March 2008 Vol. 17, No. 2
Many students in big-city school districts participate in after-school chess clubs, but for some elementary students in St. Louis chess is now a part of the daily curriculum.
First Move is a chess program which was recently introduced to second- and third-grade students at five elementary schools in St. Louis. Created by America’s Foundation for Chess, the program aims to help teachers utilize chess as a learning tool for their students. Studies have shown that by playing chess, students increase their analytical skills and gain a better understanding of math concepts.
Schools participating in the program receive a two-year supplemental curriculum guide, on-line support, a chess mentor, classroom chess sets and a 2-D chess board to hang in the classroom for demonstrations.

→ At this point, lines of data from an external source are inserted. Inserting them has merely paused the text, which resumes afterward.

-- ==== Sys2Proof/Machine/Events.lean ====
section
/-!
DEFINITION. The events of homes and latches: what each message of the event protocol does where it arrives (R178,
R181), the landing of payloads (R175, R176, R185, R189), and how a wait ends (R206, R208, R209, R218, R219).
-/

namespace Sys2Proof.Machine

open Sys2Proof

/-! ## Homes (R181) -/

/-- One offer arrives; `time` is the cycle of its arrival (R234). -/
def offerArrives (s : State) (home : Nat) (o : OfferMsg) (time : Nat) : State :=
  let ev : EvKey := ⟨home, o.name⟩
  let refuse (why : Nat) : State := s.send (.latchRefusal o.latch ev o.arm why)
  match s.entry ev with
  | none => refuse 1
  | some h =>
    if isTakeName o.name ∧ gidCtx o.latch.gid ≠ 13 then
      let kp := takePool o.name
      let q := s.pool kp.1 kp.2
      if !(isCtxLatch o.latch && gidDev o.latch.gid == s.dev && clusterOf (gidCore o.latch.gid) == kp.1) then refuse 2
      else if !(o.dir == .take && regionLen o.take == 48) ||
          (q.takes ++ h.offers).any (fun p => p.latch == o.latch) then refuse 3
      else
        let s1 := s.setPool kp.1 kp.2 { q with takes := q.takes ++ [o] }
        tryEnable s1 ev h time
    else
      let why := offerWhy h o
      if why ≠ 0 then refuse why else tryEnable s ev { h with offers := h.offers ++ [o] } time

/-- The offers of one arming arrive in consecutive cycles (R233). -/
def offersArrive (home : Nat) : List OfferMsg → Nat → State → State
  | [], _, s => s
  | o :: os, t, s => offersArrive home os (t + 1) (offerArrives s home o t)

/-- A participant of an occurrence that is still in COMMIT offers the event anew. DESIGN CHOICE (log 25): the table of R181 has no row for such an
offer; what arrived with it is handled when the event has left COMMIT, and an offer of it is not counted before (R235). -/
def offersWait (s : State) (home : Nat) (os : List OfferMsg) : Bool :=
  os.any fun o => match s.entry ⟨home, o.name⟩ with
    | some h => h.st == .commit && h.offers.any fun q => samePart q.latch.gid o.latch.gid
    | none => false

def execHomeOfferArrives (home : Nat) (offers : List OfferMsg) (s : State) : Ans :=
  .next (if offersWait s home offers then s.send (.homeOfferArrives home offers) else offersArrive home offers s.time.toNat s)

/-- Takes one late claim off the list. -/
def dropLate (q : LatchId × Nat) : List (LatchId × Nat) → List (LatchId × Nat)
  | [] => []
  | p :: t => if p = q then t else p :: dropLate q t

/-- The claim in flight is this one. -/
def isClaimed (h : Home) (l : LatchId) (arm : Nat) : Bool := match claimed h with
  | some o => o.latch == l && o.arm == arm
  | none => false

/-- HOME_GRANT: the next claim, or the end of the claims; a grant of a claim given up is released. -/
def execHomeGrant (ev : EvKey) (l : LatchId) (arm : Nat) (s : State) : Ans :=
  .next (
    match s.entry ev with
    | none => s.send (.latchRelease l ev arm)
    | some h =>
      if h.late.contains (l, arm) then
        (s.setHome ev { h with late := dropLate (l, arm) h.late }).send (.latchRelease l ev arm)
      else if !isClaimed h l arm then s.send (.latchRelease l ev arm)
      else
        let os := claimOrder h.offers
        let i := h.granted.length + 1
        let h1 := { h with granted := h.granted ++ [l], st := .claiming i }
        match os[i]?, h.stamp with
        | some o, some st => (s.setHome ev h1).send (.latchClaim o.latch ev o.arm st)
        | _, _ => tryCommit s ev h1)

/-- HOME_REFUSAL: BACKOFF. -/
def execHomeRefusal (ev : EvKey) (l : LatchId) (arm : Nat) (s : State) : Ans :=
  .next (
    match s.entry ev with
    | none => s
    | some h =>
      if h.late.contains (l, arm) then s.setHome ev { h with late := dropLate (l, arm) h.late }
      else if isClaimed h l arm then backOff s ev h []
      else s)

/-- HOME_WOUND_REQUEST: a home that is still claiming gives its claims up; one in COMMIT does not. -/
def execHomeWoundRequest (ev : EvKey) (l : LatchId) (arm : Nat) (s : State) : Ans :=
  .next (
    match s.entry ev with
    | none => s
    | some h =>
      match h.st with
      | .claiming _ =>
        if h.granted.contains l && h.offers.any fun o => o.latch == l && o.arm == arm then backOff s ev h (lateClaim h) else s
      | _ => s)

/-- HOME_WITHDRAWAL, or "offer missing". -/
def withdrawOne (ev : EvKey) (l : LatchId) (arm : Nat) (commit : Bool) (s : State) : State :=
  match s.entry ev with
  | none => s
  | some h =>
    match h.offers.find? fun o => o.latch == l && o.arm == arm with
    | some o => if h.st = .commit then s else withdrawAt s ev h o commit
    | none =>
      let s1 := s.setHome ev { h with late := dropLate (l, arm) h.late }
      if isTakeName ev.name then
        let kp := takePool ev.name
        let q := s1.pool kp.1 kp.2
        if q.takes.any fun o => o.latch == l && o.arm == arm then
          s1.setPool kp.1 kp.2 { q with takes := q.takes.filter fun o => !(o.latch == l && o.arm == arm) }
        else s1
      else s1

def execHomeWithdrawal (ev : EvKey) (l : LatchId) (arm : Nat) (commit : Bool) (s : State) : Ans := .next (withdrawOne ev l arm commit s)

/-- HOME_RETRY_TIME: CLAIMING again with the same stamp, all offers being present; a spilled event waits for a poll (R186). -/
def execHomeRetryTime (ev : EvKey) (s : State) : Ans :=
  .next (
    match s.entry ev with
    | none => s
    | some h =>
      match h.st, h.stamp with
      | .backoff, some st => if allPresent h && !h.spilled then startClaims s ev h st else s
      | _, _ => s)

/-! ## The routers' counts (R191, R192) -/

/-- Completed traffic with another router leaves something in a router's count. -/
def edgeAdd (s : State) (c peer : Nat) (n : Int) : State :=
  s.updCore c fun k => { k with edge := tput k.edge peer (tget 0 k.edge peer + n) }

/-- A router receives a payload or a kick: its count falls, and its activity bit is set. -/
def receive (s : State) (c : Nat) (giver : Gid) : State :=
  let s1 := s.updCore c fun k => { k with sent := k.sent - 1, active := true }
  if gidDev giver = s.dev then edgeAdd (edgeAdd s1 c (gidCore giver) (-1)) (gidCore giver) c 1 else edgeAdd s1 c outside (-1)

/-- HOME_DELIVERY_CONFIRMED: the last one ends the occurrence. -/
def execHomeDeliveryConfirmed (ev : EvKey) (l : LatchId) (_arm : Nat) (s : State) : Ans :=
  .next (
    match s.entry ev with
    | none => s
    | some h =>
      if h.st ≠ .commit then s
      else
        let s1 := if h.desc.mode = .reduce ∧ h.desc.size ≠ 0 ∧ gidDev l.gid ≠ s.dev then edgeAdd s (homeCore ev.home) outside 1 else s
        let n := (kfind h.due l).getD 0
        let due := if n ≤ 1 then kdel h.due l else kput h.due l (n - 1)
        if due.isEmpty then finishOccurrence s1 ev { h with due := due } else s1.setHome ev { h with due := due })

/-! ## How a wait ends (R206, R208, R209, R218) -/

/-- How the wait on a latch ends without an occurrence. -/
inductive WaitEnd where
  /-- The limit, with WAIT_LIMIT's value as read at the expiry. -/
  | expiry (v : Word)
  | spill
  | refusal (name hi : Nat)
  /-- An asynchronous cause is taken in place of the return (R208). -/
  | cause
  deriving DecidableEq, Repr

/-- A set of slots as bits. -/
def slotBits (ns : List Nat) : Nat := (ns.map (2 ^ ·)).foldl (· + ·) 0

/-- The FIFO fields of WAIT_LIMIT's value, from the lowest slot whose event a FIFO bank agent takes part in (R206). Whether an event that is
homed on another device lists such an agent is free, slot by slot, and so are the bank and the registers of one that it lists, and of an agent
that has no bank bound (log 26). -/
def waitFifo (s : State) (os : List (EvKey × OfferMsg)) : Nat :=
  let free := (Config.remoteFifo s.draws).toNat
  (os.findSome? fun o =>
    match s.home o.1 with
    | none =>
      if homeDev o.1.home = s.dev ∨ nbit (Config.remoteFifo (s.draws + 1 + o.2.slot)).toNat 0 = false then none
      else some (2 ^ 16 + o.2.slot * 2 ^ 17 + free / 16 * 2 ^ 20)
    | some h =>
      (h.desc.parts.find? fun p => gidCtx p == 14).map fun p =>
        let bank := if gidDev p = s.dev then (s.core (gidCore p)).fifo.find? fun f => f.2.bound.isSome else none
        2 ^ 16 + o.2.slot * 2 ^ 17 + (match bank with
          | some f => f.1 * 2 ^ 20 + bits f.2.head.toNat 0 16 * 2 ^ 25 + bits f.2.tail.toNat 0 16 * 2 ^ 41
          | none => free / 16 * 2 ^ 20)).getD 0

/-- WAIT_LIMIT's value (R206). -/
def waitValue (s : State) (m : Latch) : Word :=
  BitVec.ofNat 64 (slotBits (m.offers.map (·.2.slot)) +
    256 * slotBits (m.offers.filterMap fun o => if (kfind m.notices o.1).isSome then some o.2.slot else none) +
    waitFifo s m.offers)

All students receive their own chess set to take home.
In addition, teachers can participate in training programs and workshops that help connect the chess program to core subjects and learning concepts already being taught.
Teachers spend approximately one hour of class time a week for the game.
District officials believe the chess program will not only help students improve academically but also help them learn patience and good sportsmanship.
Carolyn Faulkner, a second-grade teacher, said she and her students are having a great time learning to play chess. “Most importantly, I see that chess is causing my students to think more critically.”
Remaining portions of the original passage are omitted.